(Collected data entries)
----------------------------------------

theorem Node.accept_kept (n : Node) (p : Nat) (f : Frame) (tsReq : Option (Nat × Nat)) (h0 : n.Kept rs vk) :
    (Node.accept n p f tsReq).Kept rs vk := by
  unfold Node.accept
  repeat' (first | with_reducible assumption | with_reducible rfl | with_reducible apply Node.when_kept
                  | with_reducible apply Node.count_kept | with_reducible apply Node.classify_kept | with_reducible apply Node.queueAt_kept
                  | with_reducible apply Node.sendToPress_kept | intro _ | dsimp -proj only | exact @rfl (List Record) _
                  | exact @rfl (SMap (Option (BitVec 256))) _ | split)

theorem Node.receive_kept (n : Node) (p : Nat) (f : Frame) (rx : RxFlags) (tsReq : Option (Nat × Nat)) (h0 : n.Kept rs vk) :
    (Node.receive n p f rx tsReq).Kept rs vk := by
  unfold Node.receive
  repeat' (first | with_reducible assumption | with_reducible rfl | with_reducible apply Node.count_kept
                  | with_reducible apply Node.unsent_kept | with_reducible apply Node.countRx_kept | with_reducible apply Node.accept_kept
                  | intro _ | dsimp -proj only | exact @rfl (List Record) _ | exact @rfl (SMap (Option (BitVec 256))) _ | split)

theorem Node.inject_kept (n : Node) (p : Nat) (f : Frame) (h0 : n.Kept rs vk) :
    (Node.inject n p f).Kept rs vk := by
  unfold Node.inject
  repeat' (first | with_reducible assumption | with_reducible rfl | with_reducible apply Node.receive_kept)

theorem execFrameReceived_kept (port : Fin 19) (frame : Frame) (rx : RxFlags) (press : Option (Fin 16)) (s : State) (hs : s.node.Kept rs vk)
    (s' : State) (ht : execFrameReceived port frame rx press s = .next s') :
    s'.node.Kept rs vk := by
  unfold execFrameReceived at ht
  refine State.upd_kept hs ?_ ht
  repeat' (first | with_reducible assumption | with_reducible rfl | with_reducible apply Node.when_kept
                  | with_reducible apply Node.receive_kept | intro _ | dsimp -proj only | exact @rfl (List Record) _
                  | exact @rfl (SMap (Option (BitVec 256))) _ | split)

theorem execLearnedEntryAged_kept (bucket : Fin 2048) (way : Fin 8) (s : State) (hs : s.node.Kept rs vk) (s' : State)
    (ht : execLearnedEntryAged bucket way s = .next s') :
    s'.node.Kept rs vk := by
  unfold execLearnedEntryAged at ht
  refine State.upd_kept hs ?_ ht
  repeat' (first | with_reducible assumption | with_reducible rfl | with_reducible apply Node.when_kept
                  | with_reducible apply Node.setWay_kept | intro _ | dsimp -proj only | exact @rfl (List Record) _
                  | exact @rfl (SMap (Option (BitVec 256))) _ | split)

theorem Node.released_kept (n : Node) (gone : List Copy) (h0 : n.Kept rs vk) :
    (Node.released n gone).Kept rs vk := by
  unfold Node.released
  repeat' (first | with_reducible assumption | with_reducible rfl | with_reducible apply Node.when_kept
                  | with_reducible apply Node.each_kept | with_reducible apply Node.stampEntry_kept | intro _ | dsimp -proj only
                  | exact @rfl (List Record) _ | exact @rfl (SMap (Option (BitVec 256))) _ | split)

theorem Node.dropCopies_kept (n : Node) (p : Copy → Bool) (f : Copy → Node → Node) (h0 : n.Kept rs vk) (h1 : ∀ (x0 : Copy)
    (x1 : Node), Node.Kept rs vk x1 → (f x0 x1).Kept rs vk) :
    (Node.dropCopies n p f).Kept rs vk := by
  unfold Node.dropCopies
  repeat' (first | with_reducible assumption | with_reducible rfl | with_reducible apply h1 | with_reducible apply Node.each_kept
                  | with_reducible apply Node.released_kept | intro _ | dsimp -proj only | exact @rfl (List Record) _
                  | exact @rfl (SMap (Option (BitVec 256))) _ | split | with_reducible apply mk_kept)

theorem Node.flushPort_kept (n : Node) (p : Nat) (h0 : n.Kept rs vk) :
    (Node.flushPort n p).Kept rs vk := by
  unfold Node.flushPort
  repeat' (first | with_reducible assumption | with_reducible rfl | with_reducible apply Node.count_kept
                  | with_reducible apply Node.dropCopies_kept | intro _)

theorem Node.cutShort_kept (n : Node) (p : Nat) (h0 : n.Kept rs vk) :
    (Node.cutShort n p).Kept rs vk := by
  unfold Node.cutShort
  repeat' (first | with_reducible assumption | with_reducible rfl | with_reducible apply Node.count_kept
                  | with_reducible apply Node.released_kept | intro _ | dsimp -proj only | exact @rfl (List Record) _
                  | exact @rfl (SMap (Option (BitVec 256))) _ | split | with_reducible apply mk_kept)

theorem Node.countAged_kept (c : Copy) (n : Node) (h0 : n.Kept rs vk) :
    (Node.countAged c n).Kept rs vk := by
  unfold Node.countAged
  repeat' (first | with_reducible assumption | with_reducible rfl | with_reducible apply Node.count_kept
                  | with_reducible apply Node.raise_kept)

theorem Node.trimHead_kept (n : Node) (p q fuel : Nat) (h : n.Kept rs vk) : (n.trimHead p q fuel).Kept rs vk := by
  induction fuel generalizing n with
  | zero => exact h
  | succ k ih =>
    unfold Node.trimHead
    split
    · exact h
    · split
      · exact ih _ (Node.dropCopies_kept _ _ _ h fun c x hx => Node.countAged_kept _ _ hx)
      · split
        · exact ih _ (Node.dropCopies_kept _ _ _ h fun c x hx => Node.count_kept _ _ hx)
        · exact h

theorem Node.headCopy_kept (n : Node) (p q : Nat) (h0 : n.Kept rs vk) :
    (Node.headCopy n p q).1.Kept rs vk := by
  unfold Node.headCopy
  repeat' (first | with_reducible assumption | with_reducible rfl | with_reducible apply Node.trimHead_kept)

theorem Node.copyLeft_kept (n : Node) (c : Copy) (h0 : n.Kept rs vk) :
    (Node.copyLeft n c).Kept rs vk := by
  unfold Node.copyLeft
  repeat' (first | with_reducible assumption | with_reducible rfl | with_reducible apply Node.when_kept
                  | with_reducible apply Node.wr_kept | with_reducible apply Node.countBy_kept | with_reducible apply Node.count_kept
                  | with_reducible apply Node.emit_kept | with_reducible apply Node.stampEntry_kept | intro _ | dsimp -proj only
                  | exact @rfl (List Record) _ | exact @rfl (SMap (Option (BitVec 256))) _ | split | with_reducible apply mk_kept)

theorem Node.ringAdvance_kept (n : Node) (k d wrap : Nat) (detached : Bool) (h0 : n.Kept rs vk) :
    (Node.ringAdvance n k d wrap detached).Kept rs vk := by
  unfold Node.ringAdvance
  repeat' (first | with_reducible assumption | with_reducible rfl | with_reducible apply Node.when_kept
                  | with_reducible apply Node.wr_kept | with_reducible apply Node.setRing_kept | intro _)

----------------------------------------

## Assignment
Find the word "wrap" in the entries above, then copy each line that holds it.

## Answer box
theorem Node.ringAdvance_kept (n : Node) (k d wrap : Nat) (detached : Bool) (h0 : n.Kept rs vk) :
    (Node.ringAdvance n k d wrap detached).Kept rs vk := by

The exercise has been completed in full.